The time has come where I need to decide what I am going to do to control my fertile uterus.
I’ve been anti-birth control in the past, not because I don’t believe in it- but because i’ve had adverse reactions in the past to every kind i’ve tried, and it started to become more of an annoyance than beneficial.
I know I want to be on birth control. That’s not even a question. IF (and that’s a big if) i’m going to get pregnant again, I want it to be on MY terms. My family can’t handle any more surprises! Nor can we afford it.
The problem is finding a kind that words for me, and that I CAN take without adversely effecting my health.
I can’t say for sure if I have the hereditary kidney issues that have plagued my family, as I have not been tested- BUT- I don’t want to take any chances. This means I can’t take anything that would increase potassium levels.. which means I can’t take a LOT of the pills that are available.
Mirena? NO! I was almost dead set on getting it after having Holden, and then one of the girls on the board I frequent posted about her terrible experience with it. It perforated her abdomen and went for a joyride and she had to have exploratory surgery to get it removed. After that Mirena was an absolute no-go. And now with all the class action lawsuits against it, it’s even less of an option.
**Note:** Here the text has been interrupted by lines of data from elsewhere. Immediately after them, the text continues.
-- ==== Sys2Proof/Machine/Bit.lean ====
section
/-! DEFINITION. The bit instructions (41_bit.md). -/

namespace Sys2Proof.Machine

/-- CS set from bit `n` of a word (41_bit.md R290). -/
def testBit (n : Nibble) (v : Word) (s : State) : State := s.setCs (csBit v n)

/-- The bit number in the low four bits of a register (41_bit.md R301). -/
def bitNumber (v : Word) : Nibble := v.extractLsb' 0 4

/-- SB, set bit, memory direct (R291). -/
def execSb (n : Nibble) (addr : Word) (rx : Reg) (s : State) : Outcome :=
  onOperand s 2 (·.directCell addr rx) (storeBack fun _ v => withBit v n)

/-- SBR, set bit, register (R292). -/
def execSbr (n : Nibble) (rb : Reg) (s : State) : Outcome :=
  completing s 1 fun m => m.setReg rb (withBit (m.reg rb) n)

/-- SBI, set bit, memory indirect (R293). -/
def execSbi (n : Nibble) (addr : Word) (rx : Reg) (s : State) : Outcome :=
  onOperand s 2 (·.indirectCell addr rx) (storeBack fun _ v => withBit v n)

/-- RB, reset bit, memory direct (R294). -/
def execRb (n : Nibble) (addr : Word) (rx : Reg) (s : State) : Outcome :=
  onOperand s 2 (·.directCell addr rx) (storeBack fun _ v => withoutBit v n)

/-- RBR, reset bit, register (R295). -/
def execRbr (n : Nibble) (rb : Reg) (s : State) : Outcome :=
  completing s 1 fun m => m.setReg rb (withoutBit (m.reg rb) n)

/-- RBI, reset bit, memory indirect (R296). -/
def execRbi (n : Nibble) (addr : Word) (rx : Reg) (s : State) : Outcome :=
  onOperand s 2 (·.indirectCell addr rx) (storeBack fun _ v => withoutBit v n)

/-- TB, test bit, memory direct (R297). -/
def execTb (n : Nibble) (addr : Word) (rx : Reg) (s : State) : Outcome :=
  onOperand s 2 (·.directWord addr rx) (testBit n)

/-- TBR, test bit, register (R298). -/
def execTbr (n : Nibble) (rb : Reg) (s : State) : Outcome :=
  completing s 1 fun m => testBit n (m.reg rb) m

/-- TBI, test bit, memory indirect (R299). -/
def execTbi (n : Nibble) (addr : Word) (rx : Reg) (s : State) : Outcome :=
  onOperand s 2 (·.indirectWord addr rx) (testBit n)

/-- TSB after its read: the word stored back with the bit set, then CS from the word read (41_bit.md R300). The write
does not wait for the bus, so that no DMA access falls between the two (20_memory.md R153). -/
def testAndSet (n : Nibble) (cell : Word × Word) (s : State) : State :=
  afterWrites (s.writeWord (s.operandRef cell.1) s.ps (withBit cell.2 n)) (testBit n cell.2)

/-- TSB, test and set bit (R300). -/
def execTsb (n : Nibble) (addr : Word) (rx : Reg) (s : State) : Outcome :=
  onOperand s 2 (·.directCell addr rx) (testAndSet n)

/-- SVBR, set variable bit in register (R301). -/
def execSvbr (ra rb : Reg) (s : State) : Outcome :=
  completing s 1 fun n => n.setReg rb (withBit (n.reg rb) (bitNumber (n.reg ra)))

/-- RVBR, reset variable bit in register (R302). -/
def execRvbr (ra rb : Reg) (s : State) : Outcome :=
  completing s 1 fun n => n.setReg rb (withoutBit (n.reg rb) (bitNumber (n.reg ra)))

/-- TVBR, test variable bit in register (R303). -/
def execTvbr (ra rb : Reg) (s : State) : Outcome :=
  completing s 1 fun n => testBit (bitNumber (n.reg ra)) (n.reg rb) n

end Sys2Proof.Machine
end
IUDs in general scare me. I just pushed a baby out of my hooha, I don’t want to shove a foreign object up there.
I’ve been considering the Depo shot but I need to read more about it because while I know some girls who are on it, i’ve also heard bad things about it (like every birth control option, there’s always someone who has had a bad experience). I’ve heard that if you’re on it for a long time, and decide you want to get pregnant again- it’s VERY hard to get pregnant after coming off of it, and i’m not certain that I never want another child.
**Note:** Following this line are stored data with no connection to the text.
-- ==== Sys2Proof/Machine/Compare.lean ====
section
/-! DEFINITION. The compare instructions, no operation and break point (49_compare_nop_bpt.md). -/

namespace Sys2Proof.Machine

/-- A word compared with the accumulator (49_compare_nop_bpt.md section 1). -/
def compareWord (acc : Reg) (d : Word) (s : State) : State := s.setCs (csCompare (s.reg acc).toInt d.toInt)

/-- A register compared with two limits (49_compare_nop_bpt.md R568). -/
def compareLimits (ra : Reg) (d : Double) (s : State) : State :=
  s.setCs (csLimits (s.reg ra).toInt (d.extractLsb' 16 16).toInt (d.extractLsb' 0 16).toInt)

/-- A double compared with the accumulator pair (49_compare_nop_bpt.md section 3). -/
def comparePair (acc : Reg) (d : Double) (s : State) : State := s.setCs (csCompare (s.pair acc).toInt d.toInt)

/-- A floating point operand compared with the accumulator pair, the values exact; CS and the requests are open for
an operand that the standard does not allow (49_compare_nop_bpt.md section 4, 93_implementation_defined.md U4). -/
def compareFloat (acc : Reg) (d : Double) (s : State) : State :=
  if isLegalFloat (s.pair acc) && isLegalFloat d then
    s.setCs (csCompare (scaledValue (unpackFloat (s.pair acc))) (scaledValue (unpackFloat d)))
  else s.openStatus

/-- An extended floating point operand compared with the accumulator triple (49_compare_nop_bpt.md section 5,
93_implementation_defined.md U4). -/
def compareExtended (acc : Reg) (d : Triple) (s : State) : State :=
  if isLegalFloat (s.triple acc) && isLegalFloat d then
    s.setCs (csCompare (scaledValue (unpackExtended (s.triple acc))) (scaledValue (unpackExtended d)))
  else s.openStatus

/-- CR, compare, register (R561). -/
def execCr (ra rb : Reg) (s : State) : Outcome :=
  completing s 1 fun n => compareWord ra (n.reg rb) n

/-- CB, compare, base relative (R562). -/
def execCb (br : Reg) (du : Byte) (s : State) : Outcome :=
  onOperand s 1 (·.basedWord br du) (compareWord 2)

/-- CBX, compare, base relative indexed (R563). -/
def execCbx (br rx : Reg) (s : State) : Outcome :=
  onOperand s 1 (·.baseIndexedWord br rx) (compareWord 2)

/-- CISP, compare, immediate short positive (R564). -/
def execCisp (ra : Reg) (n : Nat) (s : State) : Outcome :=
  completing s 1 (compareWord ra (shortPositive n))

/-- CISN, compare, immediate short negative (R565). -/
def execCisn (ra : Reg) (n : Nat) (s : State) : Outcome :=
  completing s 1 (compareWord ra (shortNegative n))

/-- C, compare, direct (R566). -/
def execC (ra : Reg) (addr : Word) (rx : Reg) (s : State) : Outcome :=
  onOperand s 2 (·.directWord addr rx) (compareWord ra)

/-- CIM, compare, immediate (R567). -/
def execCim (ra : Reg) (data : Word) (s : State) : Outcome :=
  completing s 2 (compareWord ra data)

/-- CBL, compare between limits (R568). -/
def execCbl (ra : Reg) (addr : Word) (rx : Reg) (s : State) : Outcome :=
  onOperand s 2 (·.directDouble addr rx) (compareLimits ra)

/-- DCR, double precision compare, register (R569). -/
def execDcr (ra rb : Reg) (s : State) : Outcome :=
  completing s 1 fun n => comparePair ra (n.pair rb) n

/-- DC, double precision compare, direct (R570). -/
def execDc (ra : Reg) (addr : Word) (rx : Reg) (s : State) : Outcome :=
  onOperand s 2 (·.directDouble addr rx) (comparePair ra)

/-- FCR, floating point compare, register (R571). -/
def execFcr (ra rb : Reg) (s : State) : Outcome :=
  completing s 1 fun n => compareFloat ra (n.pair rb) n

/-- FCB, floating point compare, base relative (R572). -/
def execFcb (br : Reg) (du : Byte) (s : State) : Outcome :=
  onOperand s 1 (·.basedDouble br du) (compareFloat 0)

/-- FCBX, floating point compare, base relative indexed (R573). -/
def execFcbx (br rx : Reg) (s : State) : Outcome :=
  onOperand s 1 (·.baseIndexedDouble br rx) (compareFloat 0)

/-- FC, floating point compare, direct (R574). -/
def execFc (ra : Reg) (addr : Word) (rx : Reg) (s : State) : Outcome :=
  onOperand s 2 (·.directDouble addr rx) (compareFloat ra)

/-- EFCR, extended precision floating point compare, register (R575). -/
def execEfcr (ra rb : Reg) (s : State) : Outcome :=
  completing s 1 fun n => compareExtended ra (n.triple rb) n

/-- EFC, extended precision floating point compare, direct (R576). -/
def execEfc (ra : Reg) (addr : Word) (rx : Reg) (s : State) : Outcome :=
  onOperand s 2 (·.directTriple addr rx) (compareExtended ra)

/-- NOP, no operation (R577). -/
def execNop (s : State) : Outcome :=
  completing s 1 id

/-- BPT, break point (R578). The processor halts if a console is connected. -/
def execBpt (s : State) : Outcome :=
  completing s 1 fun n => { n with halted := n.halted || (n.cfg.hasConsole && n.console.connected) }

end Sys2Proof.Machine
end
People have suggested charting as an option- finding out when you ovulate and avoiding having sex at that time of the month.. that will NOT work for me. I have never had a regular cycle. Every month is different, and even worse after I had Holden. Hell, I charted to conceive him- and didn’t ovulate until day 26 when on average most women ovulate somewhere around day 26.. and somehow managed to get pregnant with Parker when we didn’t have sex ANYWHERE near that day (Thomas says the only time we did was near my period, so that’s a 20 day difference). Unless your body is like clockwork every month, charting is just not accurate enough. You can never tell if your body is going to do the same exact thing every month. Stress can change your ovulation, among a ton of other things.. I’m not willing to take that kind of risk.
Condoms? Sure, they work.. but they feel like sandpaper. Why have sex if it hurts every time?
So i’m torn. Just not sure what to do. It was supposed to be discussed at my 6 week postpartum checkup, but my doctor had to run to the hospital for a delivery and I was stuck with the bitch nurse that gave me a hard time and only wanted to talk about my infected tit.. so it didn’t happen- so I had to make ANOTHER appointment to go in on December 21st to try and discuss this subject again. You’d think your OBGYN would be the most knowledgable, but i’d like to at least have an idea of what I want and don’t want before I go in there.
I don’t want to get stuck on something that makes me gain 50 pounds either. I refuse to let all the work i’m doing to LOSE weight be undone by birth control. Though I WOULD like one that gives me some boobs because mine are now sad looking again… but there’s no guarantee that any will do that. Everyone has different reactions to each different form of birth control.. and that scares me.
Any suggestions? Or know of any website I can go to to get an overview of each type and find one that would be good for me?